- From: Yianni Lagos <ylagos@futureofprivacy.org>
- Date: Tue, 21 May 2013 11:03:19 -0400
- To: Jonathan Mayer <jmayer@stanford.edu>
- Cc: Nicholas Doty <npdoty@w3.org>, "public-tracking@w3.org (public-tracking@w3.org)" <public-tracking@w3.org>
- Message-ID: <CABaGCrcPYQVHw5FAsdbj1sGQaOsT3AQpp-gmvP1c-LKSuttBbg@mail.gmail.com>
Hello,
Peter has asked me to draft point-by-point comments to Jonathan's post
about the issues list. Below please find my thinking behind the recently
circulated issues list. We plan to discuss on Wednesday's call.
All the best,
Yianni
On Sun, May 19, 2013 at 10:29 PM, Jonathan Mayer <jmayer@stanford.edu>wrote:
> Yianni and Nick,
>
> Thanks for taking the lead on cleaning up the issue tracker. Much needed..
>
> Some thoughts on particular changes:
>
> -ISSUE-24 (fraud prevention) is flagged for PENDING REVIEW because of "no
> recent discussions"… but we spent an entire session at the last F2F on
> security and fraud! The group remains at an impasse on whether
> prospectively tracking users for fraud prevention (or security precautions)
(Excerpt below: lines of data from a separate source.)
-- ==== Sys2Proof/Safety.lean ====
section
/-! DEFINITION. The terms in which claims speak of a safe machine: the invariant of spec/10_state.md R23 (with R19 and
R22), the states that steps and host transactions reach, and the register table of R11. -/

namespace Sys2Proof.Machine

/-- The invariant of an instance at any time. Its clauses are those of R23, widened to the states before a run
and after it. -/
structure State.Inv (s : State) : Prop where
  /-- the program memory is in its canonical form -/
  progCanonical : s.prog.wf
  /-- every word of the program is there (R34, R37) -/
  progMapped : ∀ i, i < s.len → (s.prog.read i).isSome = true
  /-- nothing is mapped from `LEN` on (R37) -/
  progBounded : ∀ x ∈ s.prog, x.1 < s.len
  /-- R4, R24: the program's length is even -/
  lenEven : s.len % 2 = 0
  /-- R14, R23: `pc` is even -/
  pcEven : s.pc % 2 = 0
  /-- R23: `pc <= LEN` -/
  pcBound : s.pc ≤ s.len
  /-- R23: `|out| <= FUEL - fuel` and `fuel <= FUEL` -/
  outBound : s.out.length + s.fuel ≤ s.fuelBudget
  /-- R19: `CAUSE != 0` exactly when `STATUS = FAULTED` -/
  causeFaulted : s.cause ≠ none ↔ s.status = .faulted
  /-- R69: a halted run ended at `pc = LEN` -/
  haltedAtEnd : s.status = .halted → s.pc = s.len
  /-- R25: a run needs a LOAD -/
  ranLoaded : s.status ≠ .idle → s.loaded = true

/-- The invariant together with the loader's bounds on `LEN` and `FUEL` (R24), which keep a run inside the widths of a
hardware with parameters `p` (R4, R14, R16). -/
structure State.Fits (s : State) (p : Params) : Prop where
  inv : s.Inv
  /-- R4, R24: `LEN <= LEN_MAX` -/
  lenFits : s.len ≤ lenMax p
  /-- R24: `FUEL < 2^FUEL_BITS` -/
  budgetFits : s.fuelBudget < 2 ^ p.fuelBits
  /-- R16, R24: `FUEL <= OUT_CAP` -/
  budgetCovered : s.fuelBudget ≤ p.outCap

/-- The states an instance with parameters `p` can be in: from reset, by host transactions and by steps. -/
inductive Reachable (p : Params) : State → Prop where
  | reset : Reachable p State.reset
  | host (t : Transaction) (s : State) : Reachable p s → Reachable p (transact p t s).state
  | step (s s' : State) : Reachable p s → Machine.step s = .next s' → Reachable p s'

end Sys2Proof.Machine

namespace Sys2Proof

/-- The register a combo code selects (R63): 4, 5, 6 are A, B, C. -/
def comboReads (k : Nibble) (r : Machine.Reg) : Bool :=
  match k.toNat, r with
  | 4, .a => true
  | 5, .b => true
  | 6, .c => true
  | _, _ => false

/-- The registers an instruction reads, because its effect names them or its combo code selects them (R11). -/
def Instr.reads (i : Instr) (r : Machine.Reg) : Bool :=
  match i with
  | .adv k => r == .a || comboReads k r
  | .bxl _ => r == .b
  | .bst k => comboReads k r
  | .jnz _ => r == .a
  | .bxc => r == .b || r == .c
  | .out k => comboReads k r
  | .bdv k => r == .a || comboReads k r
  | .cdv k => r == .a || comboReads k r

/-- The one register an instruction writes, if any (R11). -/
def Instr.writes : Instr → Option Machine.Reg
  | .adv _ => some .a
  | .bxl _ => some .b
  | .bst _ => some .b
  | .jnz _ => none
  | .bxc => some .b
  | .out _ => none
  | .bdv _ => some .b
  | .cdv _ => some .c

end Sys2Proof
end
> is acceptable. If competing text proposals were more explicitly in the
> draft, I would be comfortable going to PENDING REVIEW.
>
The discussions at the F2F were about the benefits of unique identifiers
for security and fraud prevention. We are opening up a new issue
explicitly for the discussion of unique identifiers.
>
> -ISSUE-191 (non-normative de-identification) should not be merged into ISSUE-188
> (definition of de-identification). There is a substantial disagreement in
> the group about whether to give clear examples on de-identification,
> independent of what the definition is. Dan and John have been particularly
> active on this topic.
>
Examples are important to the definition of de-identification and those
discussions can continue under ISSUE-188.
>
> -I'm hesitant to cram ISSUE-132 (intermediaries), ISSUE-150 (multiple
> user agents), ISSUE-151 (exception API requirement), ISSUE-163
> ("twist[ed]" user preferences), and ISSUE-177 (non-user agent compliance)
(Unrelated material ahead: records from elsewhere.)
-- ==== Sys2Proof/Laws/PerInstr.lean ====
section
/-! SUPPORT. A statement made per instruction: an instruction with a combo code that is not one (7 or above) is not in
the decoder's range, and its words raise `InvalidCombo`; every instruction's opcode word is below 8. -/

namespace Sys2Proof.Laws.ComboChecked

/-- The opcode word is legal (spec/30_encoding.md R47), and an ill-formed instruction's words fail decoding with
`InvalidCombo` (R52, R53 (a)). -/
def Statement (i : Instr) : Prop :=
  (encode i).1.toNat ≤ 7 ∧
    (i.wellFormed = false → decode (encode i).1 (encode i).2 = .error .invalidCombo)

theorem adv (k : Nibble) : Statement (.adv k) := ⟨by simp [encode], by decide +revert⟩
theorem bxl (lit : Nibble) : Statement (.bxl lit) := ⟨by simp [encode], fun h => nomatch h⟩
theorem bst (k : Nibble) : Statement (.bst k) := ⟨by simp [encode], by decide +revert⟩
theorem jnz (lit : Nibble) : Statement (.jnz lit) := ⟨by simp [encode], fun h => nomatch h⟩
theorem bxc : Statement .bxc := ⟨by simp [encode], fun h => nomatch h⟩
theorem out (k : Nibble) : Statement (.out k) := ⟨by simp [encode], by decide +revert⟩
theorem bdv (k : Nibble) : Statement (.bdv k) := ⟨by simp [encode], by decide +revert⟩
theorem cdv (k : Nibble) : Statement (.cdv k) := ⟨by simp [encode], by decide +revert⟩

end Sys2Proof.Laws.ComboChecked
end

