theorem witness_DecodeEncodeRoundTrip :
    (Instr.adv 6).wellFormed = true ∧ (Instr.jnz 15).wellFormed = true := by decide
theorem witness_DecodedPairEncodesBack :
    decode 0 6 = .ok (.adv 6) ∧ Instr.adv 6 ≠ .bxc ∧ decode 4 15 = .ok .bxc := by decide
theorem witness_ComboResolution :
    (3 : Nibble).toNat ≤ 3 ∧ (4 : Nibble).toNat = 4 ∧ (5 : Nibble).toNat = 5 ∧ (6 : Nibble).toNat = 6
      ∧ 7 ≤ (7 : Nibble).toNat := by decide
/-- For `AdvShiftsA`, `BdvShiftsAIntoB`, `CdvShiftsAIntoC`, `BstKeepsLowThreeBits`, `OutAppendsDigit`: both sides of the
boundary between 6 and 7, and a state without fuel. -/
theorem witness_combo_instructions :
    (6 : Nibble).toNat ≤ 6 ∧ live.fuel ≠ 0 ∧ 7 ≤ (7 : Nibble).toNat
      ∧ dry.status = .running ∧ dry.pc < dry.len ∧ dry.fuel = 0 := by decide
/-- The code 7 as a pair that is due, for each of the five opcodes. -/
theorem witness_combo_instructions_illegal :
    ∀ op ∈ [0, 2, 5, 6, 7],
      (started [op, 7] 0 0 0 9).status = .running ∧ (started [op, 7] 0 0 0 9).pc < (started [op, 7] 0 0 0 9).len
        ∧ (started [op, 7] 0 0 0 9).fuel ≠ 0 ∧ (started [op, 7] 0 0 0 9).progWord 0 = some (BitVec.ofNat 4 op)
        ∧ (started [op, 7] 0 0 0 9).progWord 1 = some 7 := by decide
theorem witness_IllFormedTermRaisesInvalidCombo : (Instr.adv 7).wellFormed = false := by decide
/-- The last clause of `OutAppendsDigit`. -/
theorem witness_OutAppendsDigit_others :
    (∃ t, exec (.adv 1) live = .next t) ∧ ∀ j, Instr.adv 1 ≠ .out j := ⟨⟨_, rfl⟩, fun _ h => nomatch h⟩
theorem witness_BxlXorsLiteral :
    live.fuel ≠ 0 ∧ (7 : Nibble).toNat ≤ 7 ∧ 3 ≤ 3 ∧ dry.status = .running ∧ dry.pc < dry.len ∧ dry.fuel = 0 := by decide
theorem witness_BxcXorsC : live.fuel ≠ 0 := by decide
/-- A = 0; the largest legal target 4 of a program of 6 words; the targets 5 (odd) and 6 (`LEN`). -/
theorem witness_JnzJumpsOrFallsThrough :
    live.fuel ≠ 0 ∧ (started [3, 0] 0 0 0 9).a = 0 ∧ live.a ≠ 0
      ∧ ((4 : Nibble).toNat % 2 = 0 ∧ (4 : Nibble).toNat < live.len)
      ∧ (5 : Nibble).toNat % 2 = 1 ∧ live.len ≤ (6 : Nibble).toNat := by decide
theorem witness_InstructionFrame :
    (∃ t, exec (.cdv 6) live = .next t) ∧ (Instr.cdv 6).writes ≠ some .b ∧ ∀ k, Instr.cdv 6 ≠ .out k :=
  ⟨⟨_, rfl⟩, by decide, fun _ h => nomatch h⟩
theorem witness_RegisterAccessTable :
    (Instr.bst 5).wellFormed = true ∧ (∃ t, exec (.bst 5) live = .next t)
      ∧ (Instr.bst 5).writes ≠ some .c ∧ (Instr.bst 5).reads .c = false ∧ (Instr.bst 4).reads .b = false
      ∧ (Instr.bst 4).writes = some .b :=
  ⟨by decide, ⟨_, rfl⟩, by decide, by decide, by decide, by decide⟩
theorem witness_ProgramCounterUpdate :
    ((∃ t, exec (.adv 1) live = .next t ∧ t.status = .running) ∧ ∀ l, Instr.adv 1 ≠ .jnz l)
      ∧ (∃ t, exec (.jnz 4) live = .next t ∧ t.status = .running)
      ∧ live.status = .running ∧ live.len % 2 = 0 ∧ live.pc % 2 = 0 ∧ live.pc < live.len :=
  ⟨⟨⟨_, rfl, rfl⟩, fun _ h => nomatch h⟩, ⟨_, rfl, rfl⟩, by decide⟩
/-- For `StepRunsDecodedInstruction`, `InvalidOpcodeRule`, `InvalidComboRule`. -/
theorem witness_StepRunsDecodedInstruction :
    live.status = .running ∧ live.pc < live.len ∧ live.fuel ≠ 0 ∧ live.progWord live.pc = some 0
      ∧ live.progWord (live.pc + 1) = some 1 ∧ decode 0 1 = .ok (.adv 1) := by decide
/-- Opcode words 7 and 8; combo operands 6 and 7. -/
theorem witness_decode_faults :
    (started [8, 0] 0 0 0 9).progWord 0 = some 8 ∧ (started [8, 0] 0 0 0 9).progWord 1 = some 0
      ∧ 7 < (8 : Nibble).toNat ∧ ¬ 7 < (7 : Nibble).toNat
      ∧ (started [7, 7] 0 0 0 9).progWord 0 = some 7 ∧ (started [7, 7] 0 0 0 9).progWord 1 = some 7
      ∧ (7 : Nibble).toNat ∈ [0, 2, 5, 6, 7] ∧ 7 ≤ (7 : Nibble).toNat ∧ ¬ 7 ≤ (6 : Nibble).toNat := by decide
theorem witness_PlacedWordIsRun : decodeTableWord 8 0x76 = some (.cdv 6) := by decide
/-- An empty program halts at once; the last pair of a program leads to `LEN`; a halted run can be loaded again. -/
theorem witness_HaltRule :
    ((started [] 0 0 0 0).status = .running ∧ (started [] 0 0 0 0).len ≤ (started [] 0 0 0 0).pc)
      ∧ (∃ t, step (started [] 0 0 0 0) = .next t ∧ t.status = .halted)
      ∧ (∃ t, step (started [5, 0] 0 0 0 1) = .next t ∧ (started [5, 0] 0 0 0 1).len ≤ t.pc)
      ∧ (transact hw (.load loadS1) (started [] 0 0 0 0).halt).state ≠ (started [] 0 0 0 0).halt :=
  ⟨by decide, ⟨_, rfl, rfl⟩, ⟨_, rfl, by decide⟩, by decide⟩
/-- For `FuelExhaustedRule` and `FaultsArePrecise`. -/
theorem witness_FuelExhaustedRule :
    dry.status = .running ∧ dry.pc < dry.len ∧ dry.fuel = 0
      ∧ ∃ t, step dry = .next t ∧ t.status = .faulted ∧ t.cause = some .fuelExhausted :=
  ⟨by decide, by decide, by decide, _, rfl, rfl, rfl⟩
/-- A taken jump to `LEN`, and the same pair with A = 0. -/
theorem witness_JumpOutOfRangeRule :
    ((started [3, 2] 1 0 0 9).progWord 0 = some 3 ∧ (started [3, 2] 1 0 0 9).progWord 1 = some 2
        ∧ (started [3, 2] 1 0 0 9).a ≠ 0 ∧ (started [3, 2] 1 0 0 9).len ≤ (2 : Nibble).toNat)
      ∧ (started [3, 2] 0 0 0 9).a = 0
      ∧ ∃ t, step (started [3, 2] 1 0 0 9) = .next t ∧ t.status = .faulted ∧ t.cause = some .jumpOutOfRange :=
  ⟨by decide, by decide, _, rfl, rfl, rfl⟩
theorem witness_EndedRunsStayEnded :
    State.reset.status ≠ .running ∧ live.halt.status = .halted ∧ (live.raise .invalidCombo).status = .faulted := by decide
theorem witness_FuelCharge :
    live.status = .running ∧ (∃ t, step live = .next t ∧ t.status = .running)
      ∧ ∃ t, step dry = .next t ∧ t.status ≠ .running :=
  ⟨by decide, ⟨_, rfl, rfl⟩, _, rfl, by decide⟩
theorem witness_OutputGrowsAtItsEnd :
    (started [5, 6] 0 0 9 9).status = .running ∧ (started [5, 6] 0 0 9 9).fuel ≠ 0
      ∧ (started [5, 6] 0 0 9 9).progWord 0 = some 5 ∧ (started [5, 6] 0 0 9 9).progWord 1 = some 6
      ∧ decode 5 6 = .ok (.out 6) ∧ (∃ t, step (started [5, 6] 0 0 9 9) = .next t)
      ∧ ∃ r, readback State.reset = some r :=
  ⟨by decide, by decide, by decide, by decide, by decide, ⟨_, rfl⟩, _, rfl⟩
theorem witness_ProgramIsImmutable :
    (∃ t, step live = .next t) ∧ Transaction.load loadS1 ≠ .reset
      ∧ (transact hw (.load loadS1) State.reset).state.prog ≠ State.reset.prog :=
  ⟨⟨_, rfl⟩, by decide, by decide⟩
theorem witness_FetchReturnsTheLoadedWord :
    (transact hw (.load loadS1) State.reset).accepted = true ∧ loadS1.words[5]? = some 0
      ∧ ∃ t : State, Host.Core.run core 1 (transact hw .start (transact hw (.load loadS1) State.reset).state).state = .next t :=
  ⟨by decide, by decide, _, rfl⟩
/-- Another program with the same first pair. -/
theorem witness_StepSeesOnlyItsPair :
    Memory.read (Memory.ofWords [0, 1, 9, 9]) live.pc = live.prog.read live.pc
      ∧ Memory.read (Memory.ofWords [0, 1, 9, 9]) (live.pc + 1) = live.prog.read (live.pc + 1)
      ∧ ∃ t, step live = .next t := ⟨by decide, by decide, _, rfl⟩
/-- A run that halts with fuel 1, and a larger amount. -/
theorem witness_MoreFuelSameResult :
    1 ≤ 5 ∧ ∃ t : State, Host.Core.run core 2 { started [5, 0] 0 0 0 9 with fuel := 1 } = .next t ∧ t.status = .halted :=
  ⟨by decide, _, rfl, rfl⟩
/-- For `OutputIsNeverRead`, `StepKeepsInv`, `TransactionsKeepInv`, `StepNeverStops`, `RunEndsWithinFuel`. -/
theorem witness_StepKeepsInv : live.Inv ∧ live.status = .running ∧ ∃ t, step live = .next t :=
  ⟨live_inv, by decide, _, rfl⟩
/-- A run under way, whose step answers a next state, on the smallest `PC_BITS`. -/
theorem witness_StepAndTransactionsKeepFit : live.Fits hw ∧ ∃ t, step live = .next t :=
  ⟨⟨live_inv, by decide, by decide, by decide⟩, _, rfl⟩
/-- A reachable state in which a run is under way. -/
theorem witness_ReachableStatesFitTheHardware :
    Reachable hw (started [0, 1, 5, 4, 3, 0] 729 0 0 1000)
      ∧ (started [0, 1, 5, 4, 3, 0] 729 0 0 1000).pc < (started [0, 1, 5, 4, 3, 0] 729 0 0 1000).len := by
  refine ⟨?_, by decide⟩
  rw [← test_load_start]
  exact .host .start _ (.host (.load loadS1) _ .reset)
/-- A well-formed program that runs out of fuel at once. -/
theorem witness_WellFormedProgramsOnlyRunOutOfFuel :
    programWellFormed [0, 1, 5, 4, 3, 0] = true ∧ dry.prog = Memory.ofWords [0, 1, 5, 4, 3, 0]
      ∧ dry.len = [0, 1, 5, 4, 3, 0].length ∧ dry.pc % 2 = 0 ∧ dry.status = .running
      ∧ ∃ t : State, Host.Core.run core 1 dry = .next t ∧ t.status = .faulted :=
  ⟨by decide, by decide, by decide, by decide, by decide, _, rfl, rfl⟩
/-- LOAD accepted at the boundary values of its preconditions (A = 2^64 - 1, a word 15, FUEL = OUT_CAP, LEN = LEN_MAX), and refused
just beyond each (`test_load_refused`). -/
theorem witness_LoadEffect :
    (transact hw (.load { a := 18446744073709551615, b := 0, c := 0, words := List.replicate 14 15, fuel := 1000 })
      State.reset).accepted = true := by decide
theorem witness_StartEffect :
    (transact hw (.load loadS1) State.reset).state.status = .idle
      ∧ (transact hw (.load loadS1) State.reset).state.loaded = true
      ∧ live.status ≠ .idle ∧ State.reset.loaded = false := by decide
theorem witness_ReadbackReturnsTheState :
    live.status = .running ∧ live.halt.status ≠ .running ∧ live.halt.loaded = true ∧ State.reset.loaded = false := by decide
theorem witness_EveryRunStartsClean :
    (transact hw (.load loadS1) State.reset).accepted = true ∧ (transact hw (.load loadS1) live.halt).accepted = true
      ∧ live.halt.status = .halted := by decide
theorem witness_RunResults :
    State.reset.Inv ∧ ((started [] 0 0 0 0).halt.Inv ∧ (started [] 0 0 0 0).halt.status = .halted)
      ∧ (dry.raise .fuelExhausted).Inv ∧ (dry.raise .fuelExhausted).status = .faulted := by
  refine ⟨?_, ⟨?_, rfl⟩, ?_, rfl⟩ <;> constructor <;> decide

end Sys2Proof.Tests
end

section
/-! SUPPORT. A register write commutes with every other state operation, and an instruction's effect is all that `exec`
answers: the layer under the register table of spec/10_state.md R11. -/

namespace Sys2Proof.Machine

section setReg
variable (s : State) (r : Reg) (v : Word)

/-- The later of two writes to one register stands. -/
@[simp] theorem State.setReg_setReg_same (w : Word) : (s.setReg r v).setReg r w = s.setReg r w := by
  cases r <;> rfl

/-- Writes to two registers commute: there are no aliases (R12). -/
theorem State.setReg_comm (q : Reg) (w : Word) (h : q ≠ r) :
    (s.setReg r v).setReg q w = (s.setReg q w).setReg r v := by
  cases r with
  | a => cases q with
    | a => contradiction
    | b | c => rfl
  | b => cases q with
    | b => contradiction
    | a | c => rfl
  | c => cases q with
    | c => contradiction
    | a | b => rfl

theorem State.retireAt_setReg (n : Nat) : (s.setReg r v).retireAt n = (s.retireAt n).setReg r v := by
  cases r <;> rfl

theorem State.retire_setReg : (s.setReg r v).retire = s.retire.setReg r v := by
  cases r <;> rfl

theorem State.outAppend_setReg (d : OutWord) : (s.setReg r v).outAppend d = (s.outAppend d).setReg r v := by
  cases r <;> rfl

theorem State.raise_setReg (x : Condition) : (s.setReg r v).raise x = (s.raise x).setReg r v := by
  cases r <;> rfl

/-- A write to `r` that retires keeps every other register. -/
theorem State.retire_setReg_reg_other (q : Reg) (h : some r ≠ some q) : (s.setReg r v).retire.reg q = s.reg q := by
  rw [State.retire_reg, State.setReg_reg_other s r v q fun hq => h (congrArg some hq.symm)]

/-- A write to `dst` that retires overwrites what was put into `dst` before, and carries along what was put into
another register. -/
theorem State.retire_setReg_setReg (dst : Reg) (w : Word) :
    ((s.setReg r v).setReg dst w).retire
      = if some dst = some r then (s.setReg dst w).retire else (s.setReg dst w).retire.setReg r v := by
  split
  case isTrue h =>
    obtain rfl : dst = r := Option.some.inj h
    rw [State.setReg_setReg_same]
  case isFalse h =>
    rw [State.setReg_comm s r v dst w fun hq => h (congrArg some hq), State.retire_setReg]

/-- The value of a combo operand depends only on the register its code selects (40_step_cycle.md R63). -/
theorem combo_setReg (k : Nibble) (h : comboReads k r = false) : combo k (s.setReg r v) = combo k s := by
  have selected_kept (q : Reg) (hq : comboReads k q = true) : (s.setReg r v).reg q = s.reg q :=
    State.setReg_reg_other s r v q fun hqr => by simp [hqr, h] at hq
  unfold combo
  split
  case h_5 hk => exact congrArg some (selected_kept .a (by simp [comboReads, hk]))
  case h_6 hk => exact congrArg some (selected_kept .b (by simp [comboReads, hk]))
  case h_7 hk => exact congrArg some (selected_kept .c (by simp [comboReads, hk]))
  all_goals rfl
> into ISSUE-194 (user consent). We may decide to address these issues
> explicitly and independently. Or we may decide that they can all be
> addressed with a single, high-level provision. Either way, I think we'd be
> remiss to drop precision in viewpoints and historical context. If there
> were a way to flag ISSUE dependencies or sub-ISSUEs, that could be ideal
> here.
>
Issue 150, 163, and 177 are still in the raised category with no action
items and no text. There have been no action items under issues 132, 151,
and 194.
>
> -I believe ISSUE-184 was about whether a first-party website can condition
> access to a service on consent to tracking by third parties. Many U.S.
> participants (myself included) appear comfortable allowing these practices.
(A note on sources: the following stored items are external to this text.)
-- ==== Sys2Proof/Machine/Pseudo.lean ====
section
/-! DEFINITION. How a host issues commands one after another, and the pseudo-instructions (spec 30_encoding.md R113;
70_reset_and_hazards.md R305; 95_test_vectors.md section 3, `issue(w)`). -/

namespace Sys2Proof.Machine

/-- `k` steps, stopping at the first fault or refusal. -/
def stepN : Nat → State → Host.Outcome State Fault Refusal
  | 0, s => .next s
  | k + 1, s =>
    match step s with
    | .next t => stepN k t
    | .fault f => .fault f
    | .refused r => .refused r

/-- The host's three writes that start a command: CMD_LO, CMD_HI, and CTRL with GO and IE = 0. -/
def issueInputs (c : Config) (w : CmdWord) : List Input :=
  [hostWrite c 0x020 (w.extractLsb' 0 64), hostWrite c 0x028 (w.extractLsb' 64 64), hostWrite c 0x008 1#64]

/-- The host issues one command and waits for it: its three writes and the core's step. -/
def issue (i : Instr) (s : State) : Host.Outcome State Fault Refusal :=
  stepN 4 { s with inputs := issueInputs s.cfg (encode i) }

/-- The host issues commands one after another, waiting for completion between them (R305). -/
def issueAll : List Instr → State → Host.Outcome State Fault Refusal
  | [], s => .next s
  | i :: is, s =>
    match issue i s with
    | .next t => issueAll is t
    | .fault f => .fault f
    | .refused r => .refused r

/-- The pseudo-instructions of R113. -/
inductive Pseudo where
  | mmul     (sz : SizeCode) (res a b m k0 acc : Row)
  | msqr     (sz : SizeCode) (res a m k0 : Row)
  | csub     (sz : SizeCode) (res a m : Row)
  | tomont   (sz : SizeCode) (res a rr m k0 acc : Row)
  | frommont (sz : SizeCode) (res a m k0 acc : Row)
deriving DecidableEq, Repr

/-- `#n` and `#2n` as length fields; 2n is at most 158 (R113). -/
def lenOf (n : Nat) : Len := BitVec.ofNat 8 n

/-- MMUL's command sequence. -/
def expandMmul (sz : SizeCode) (res a b m k0 acc : Row) : List Instr :=
  [.zero acc (lenOf (2 * digitCount sz)), .addmul sz acc a b, .amred sz res acc m k0]

/-- The command sequence a pseudo-instruction stands for (R113).
DESIGN CHOICE (assumption log 16): where FROMMONT's row `racc+n` exceeds 65535, the spec gives no such row number (rows are
16 bits wide, R105) and does not say what the expansion is; here the sum wraps modulo 2^16. -/
def Pseudo.expand : Pseudo → List Instr
  | .mmul sz res a b m k0 acc => expandMmul sz res a b m k0 acc
  | .msqr sz res a m k0 => [.ams sz res a m k0]
  | .csub sz res a m => [.modsub sz res a m m]
  | .tomont sz res a rr m k0 acc => expandMmul sz res a rr m k0 acc
  | .frommont sz res a m k0 acc =>
      [.copy acc a (lenOf (digitCount sz)),
       .zero (acc + BitVec.ofNat 16 (digitCount sz)) (lenOf (digitCount sz)),
       .amred sz res acc m k0]

end Sys2Proof.Machine
end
> Some EU participants (including Walter and Rob) expressed concerns. I
> wouldn't move the topic to PENDING REVIEW until we have at least a little
> live discussion and competing proposals in text.
>
The issue is still in the raised category with no discussion, action items,
or text proposed. We can open this issue if text is proposed.
>
> -I'm not certain why, but the only "collection" definition (ISSUE-16) in
> the current draft includes a vague carveout for "transient" retention.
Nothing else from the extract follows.